The project utilizes three specific entity labels:

GENE-N
GENE-Y
CHEMICAL

Relations

There are 11 distinct relation classes used for classification:

ID	Label
0	UNDEFINED
1	PART_OF
2	REGULATOR_OR_DIRECT_REGULATOR_OR_INDIRECT_REGULATOR_OF
3	ACTIVATOR_OR_UPREGULATOR_OR_INDIRECT_UPREGULATOR_OF
4	INHIBITOR_OR_DOWNREGULATOR_OR_INDIRECT_DOWNREGULATOR_OF
5	AGONIST_OR_AGONIST_ACTIVATOR_OR_AGONIST_INHIBITOR_OF
6	ANTAGONIST_OF
7	MODULATOR_OR_MODULATOR_ACTIVATOR_OR_MODULATOR_INHIBITOR_OF
8	COFACTOR_OF
9	SUBSTRATE_OR_PRODUCT_OR_SUBSTRATE_PRODUCT_OF
10	NO_RELATION

2. Task Objectives

Objective: Construct a knowledge graph from ChemProt abstracts by performing two distinct sub-tasks:

Named Entity Recognition (NER):
- Framing: Token classification.
- Labels: {B-GENE-N, I-GENE-N, B-GENE-Y, I-GENE-Y, B-CHEMICAL, I-CHEMICAL, O}.
- Overlap Handling: The implementation supports double-encoding to handle overlapping entities (tokens with multiple labels).
Relation Extraction (RE):
- Framing: Classify pairs of extracted entities into one of the 11 relation classes.

Evaluation Metrics: Average Precision, Recall, and F1 score.

3. Data Preprocessing

Tokenizer: bert-base-uncased (uncapitalized BERT tokenizer).
Embeddings: Retrieved from TFBertModel pretrained on bert-base-uncased.
Segmentation: Abstracts are segmented into 128 tokens with striding and padding to ensure correct handling across boundaries.

Encoding Details

For NER Training: Tokens are labeled using the full tag set.

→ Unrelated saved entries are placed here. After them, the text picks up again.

-- ==== Sys2Proof/Laws/Alu.lean ====
section
/-!
SUPPORT. The shared operations of the ALU and of control transfer: for each, one lemma that gives every field it changes, so
that a proof about an instruction never unfolds it.
-/

namespace Sys2Proof.Machine

/-- Flags of one byte, set one after another, may be set in either order. -/
theorem withBit_comm (p : Byte) {j k : Nat} (a b : Bool) (hj : j < 8) (hk : k < 8) (h : j ≠ k) :
    withBit (withBit p j a) k b = withBit (withBit p k b) j a := by
  apply BitVec.eq_of_getLsbD_eq
  intro i _
  simp only [getLsbD_withBit _ _ _ _ hj, getLsbD_withBit _ _ _ _ hk]
  split <;> split <;> simp_all

/-- A flag set twice keeps the second value. -/
theorem withBit_idem (p : Byte) {k : Nat} (a b : Bool) (hk : k < 8) : withBit (withBit p k a) k b = withBit p k b := by
  apply BitVec.eq_of_getLsbD_eq
  intro i _
  simp only [getLsbD_withBit _ _ _ _ hk]
  split <;> simp_all

theorem State.setFlag_comm (st : State) {f g : Flag} (a b : Bool) (h : f ≠ g) :
    (st.setFlag f a).setFlag g b = (st.setFlag g b).setFlag f a := by
  have hb : f.bit ≠ g.bit := fun e => h (Flag.bit_injective e)
  simp [State.setFlag, State.setP, withBit_comm _ _ _ f.bit_lt g.bit_lt hb]

theorem State.setFlag_idem (st : State) (f : Flag) (a b : Bool) :
    (st.setFlag f a).setFlag f b = st.setFlag f b := by
  simp [State.setFlag, State.setP, withBit_idem _ _ _ f.bit_lt]

/-- Everything `A <- r; setNZ(r)` does (40_pipeline.md R113). -/
theorem State.setANZ_spec (st : State) (r : Byte) :
    st.setANZ r = { st with a := r, p := (st.setANZ r).p } ∧
    ∀ j, (st.setANZ r).p.getLsbD j = if j = 1 then isZero r else if j = 7 then negativeOf r else st.p.getLsbD j :=
  ⟨rfl, fun j => State.setNZ_bit _ r j⟩

/-- Everything `X <- r; setNZ(r)` does (40_pipeline.md R113). -/
theorem State.setXNZ_spec (st : State) (r : Byte) :
    st.setXNZ r = { st with x := r, p := (st.setXNZ r).p } ∧
    ∀ j, (st.setXNZ r).p.getLsbD j = if j = 1 then isZero r else if j = 7 then negativeOf r else st.p.getLsbD j :=
  ⟨rfl, fun j => State.setNZ_bit _ r j⟩

/-- Everything a shift or rotate does: A and the four bits C, Z, N (43_shift.md R150 to R153). -/
theorem State.shifted_spec (st : State) (c : Bool) (r : Byte) :
    st.shifted c r = { st with a := r, p := (st.shifted c r).p } ∧
    ∀ j, (st.shifted c r).p.getLsbD j =
      if j = 1 then isZero r else if j = 7 then negativeOf r else if j = 0 then c else st.p.getLsbD j :=
  ⟨rfl, fun j => by simp [State.shifted]; rfl⟩

/-- Everything ADC does before PC moves (41_arithmetic.md R130). -/
theorem State.adc_spec (st : State) (v : Byte) :
    let r := adcResult st.a v (st.flag .carry)
    st.adc v = { st with a := r, p := (st.adc v).p } ∧
    ∀ j, (st.adc v).p.getLsbD j =
      if j = 1 then isZero r else if j = 7 then negativeOf r else if j = 6 then adcOverflow st.a v r
      else if j = 0 then adcCarry st.a v (st.flag .carry) else st.p.getLsbD j :=
  ⟨rfl, fun j => by simp [State.adc]; rfl⟩

/-- Everything SBC does before PC moves (41_arithmetic.md R131). -/
theorem State.sbc_spec (st : State) (v : Byte) :
    let r := sbcResult st.a v (st.flag .carry)
    st.sbc v = { st with a := r, p := (st.sbc v).p } ∧
    ∀ j, (st.sbc v).p.getLsbD j =
      if j = 1 then isZero r else if j = 7 then negativeOf r else if j = 6 then sbcOverflow st.a v r
      else if j = 0 then sbcCarry st.a v (st.flag .carry) else st.p.getLsbD j :=
  ⟨rfl, fun j => by simp [State.sbc]; rfl⟩

/-- Everything CMP does before PC moves (44_compare.md R160). -/
theorem State.cmp_spec (st : State) (v : Byte) :
    st.cmp v = { st with p := (st.cmp v).p } ∧
    ∀ j, (st.cmp v).p.getLsbD j =
      if j = 7 then negativeOf (cmpResult st.a v) else if j = 1 then cmpZero st.a v
      else if j = 0 then cmpCarry st.a v else st.p.getLsbD j :=
  ⟨rfl, fun j => by simp [State.cmp]; rfl⟩

/-- SBC's effective operand as a number 0..256 (41_arithmetic.md R131). -/
theorem sbcEffective_eq (v : Byte) (cin : Bool) : sbcEffective v cin = ((v.toNat + 1 - cin.toNat : Nat) : Int) := by
  have h1 : cin.toNat ≤ 1 := Bool.toNat_le _
  unfold sbcEffective
  omega

/-- The displacement of a branch is its operand byte as a two's-complement number (30_encoding.md R65). -/
theorem displacement_toNat (d : Byte) : (displacement d).toNat = (d.toInt % 65536).toNat := by
  rw [displacement, BitVec.signExtend, BitVec.toNat_ofInt]
  rfl

/-- Everything a branch does (48_control.md R200). -/
theorem State.branch_spec (st : State) (cond : Bool) (d : Byte) :
    st.branch cond d = { st with pc := (st.branch cond d).pc } ∧
    ((st.branch cond d).pc.toNat : Int) = ((st.pc.toNat : Int) + 2 + if cond then d.toInt else 0) % 65536 := by
  refine ⟨rfl, ?_⟩
  have h := st.pc.isLt
  cases cond
  · simp [State.branch]
  · simp [State.branch, State.branchTarget, displacement_toNat, BitVec.toNat_add]
    omega

end Sys2Proof.Machine
end

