-- ==== Sys2Proof/Tests/Slice0.lean ====
section
/-!
SUPPORT. Tests and witnesses. The expected values are the spec's: the encodings of opcode_table.json and 30_encoding.md R66,
and the vectors S1 to S9 and V1 to V150 of 95_test_vectors.md, whose numbers the comments give. A test runs one step. The
witnesses show for each statement with hypotheses a state and operands that meet them together.
-/

namespace Sys2Proof.Tests

open Sys2Proof Sys2Proof.Machine Sys2Proof.Claims

/-! ## Helpers -/

/-- A byte sequence is exactly the instruction. -/
abbrev decodesTo (bytes : List Byte) (i : Instr) : Prop :=
  (match decode [] bytes with
    | .ok (j, rest) => j == i && rest == []
    | .error _ => false) = true

/-- A program at 0x8000 with A, X and P given. -/
def start (bytes : List Byte) (a x p : Byte) : State := { State.reset.loadBytes bytes with a := a, x := x, p := p }

/-- The same with one more byte in memory. -/
def startWith (bytes : List Byte) (a x p : Byte) (addr : Word) (v : Byte) : State := (start bytes a x p).write8 addr v

/-- The same at another address. -/
def startAt (pc : Word) (bytes : List Byte) (a x p : Byte) : State :=
  { State.reset with mem := Memory.writeBytes [] pc bytes, pc := pc, a := a, x := x, p := p }

/-- The state after one step; the step of every state here is a next state. -/
def after (s : State) : State :=
  match step s with
  | .next t => t
  | .fault _ => s
  | .refused _ => s

/-- A, X, P and PC after one step. -/
def axpp (s : State) : Byte × Byte × Byte × Word := ((after s).a, (after s).x, (after s).p, (after s).pc)

/-! ## WellFormed -/

/-- 30_encoding.md R67: a row the implementation lacks is refused by the check, the same row is accepted where it is there. -/
theorem test_wellFormed_refuses_an_omitted_row :
    Instr.wellFormed [⟨.adc, .absX⟩] (.adcAbsX 0x1234) = false ∧ Instr.wellFormed [] (.adcAbsX 0x1234) = true := by decide

/-! ## Decoding: every row of the table, the word written out from its encoding -/

theorem test_decode_arithmetic :
    decodesTo [0b01101001, 0x9C] (.adcImm 0x9C) ∧
    decodesTo [0b01101101, 0x34, 0x92] (.adcAbs 0x9234) ∧
    decodesTo [0b01111101, 0x34, 0x92] (.adcAbsX 0x9234) ∧
    decodesTo [0b11101001, 0x9C] (.sbcImm 0x9C) ∧
    decodesTo [0b11101101, 0x34, 0x92] (.sbcAbs 0x9234) ∧
    decodesTo [0b11111101, 0x34, 0x92] (.sbcAbsX 0x9234) := by decide

theorem test_decode_logical :
    decodesTo [0b00101001, 0x9C] (.andImm 0x9C) ∧
    decodesTo [0b00101101, 0x34, 0x92] (.andAbs 0x9234) ∧
    decodesTo [0b00111101, 0x34, 0x92] (.andAbsX 0x9234) ∧
    decodesTo [0b01001001, 0x9C] (.eorImm 0x9C) ∧
    decodesTo [0b01001101, 0x34, 0x92] (.eorAbs 0x9234) ∧
    decodesTo [0b01011101, 0x34, 0x92] (.eorAbsX 0x9234) ∧
    decodesTo [0b00001001, 0x9C] (.oraImm 0x9C) ∧
    decodesTo [0b00001101, 0x34, 0x92] (.oraAbs 0x9234) ∧
    decodesTo [0b00011101, 0x34, 0x92] (.oraAbsX 0x9234) := by decide

theorem test_decode_shift :
    decodesTo [0b00001010] .asl ∧
    decodesTo [0b01001010] .lsr ∧
    decodesTo [0b00101010] .rol ∧
    decodesTo [0b01101010] .ror := by decide

theorem test_decode_compare :
    decodesTo [0b11001001, 0x9C] (.cmpImm 0x9C) ∧
    decodesTo [0b11001101, 0x34, 0x92] (.cmpAbs 0x9234) ∧
    decodesTo [0b11011101, 0x34, 0x92] (.cmpAbsX 0x9234) := by decide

Only valid label combinations present in the training data are encoded.
For RE Training: Segments are indexed, and pairs of entity token spans are marked and stored in re_mask. Rows in re_mask are padded with -1 where no more pairs exist.

4. Modeling Approach

The project implements a Text→Graph pipeline using TensorFlow/Keras (TF 2.x idiom). The architecture consists of three main components.

Component A: Custom CRF Layer

A custom implementation of Conditional Random Fields for sequence tagging.

Parameters (Trainable):

Start Transitions: Shape (num_tags,). Initializer: GlorotUniform.
Transition Matrix: Shape (num_tags, num_tags). Initializer: GlorotUniform.
End Transitions: Shape (num_tags,). Initializer: GlorotUniform.

Key Logic:

Forward Algorithm: Computes the log-partition function log_likelihood using tf.while_loop and tf.reduce_logsumexp.
Score Sequence: Computes gold_score of text sequence with correct labels.
CRF Loss: Returns the mean of -(gold_score - log_likelihood).
Viterbi Decoding:
- Initializes with start transitions + emissions.
- Iteratively computes scores by expanding dimensions and adding the transition matrix.
- Uses backtracking (via TensorArray) to produce the final best path as an integer tensor of shape (batch_size, seq_len).

Component B: NER Model

A hybrid BiLSTM-CRF architecture.

Architecture Layers:

BERT Backbone: TFBertModel (bert-base-uncased). Outputs last_hidden_state with shape (batch_size, seq_len, bert_hidden_size).
L2 Normalization: Applied to the BERT output before the LSTM.
Bi-LSTM: Bidirectional LSTM wrapper. Output shape is (batch_size, seq_len, 2 * hidden_dim).
Dense Layer: Projects LSTM output to num_tags. Output shape: (batch_size, seq_len, num_tags).
CRF: The Custom CRF layer described above.

Training Logic (train_step):

Forward: Computes emissions (logits) through BERT → L2 → BiLSTM → Dense.
Loss: Calculates CRF loss (log_likelihood - gold_score).
Optimization: Gradients are computed via tf.GradientTape and applied via the optimizer.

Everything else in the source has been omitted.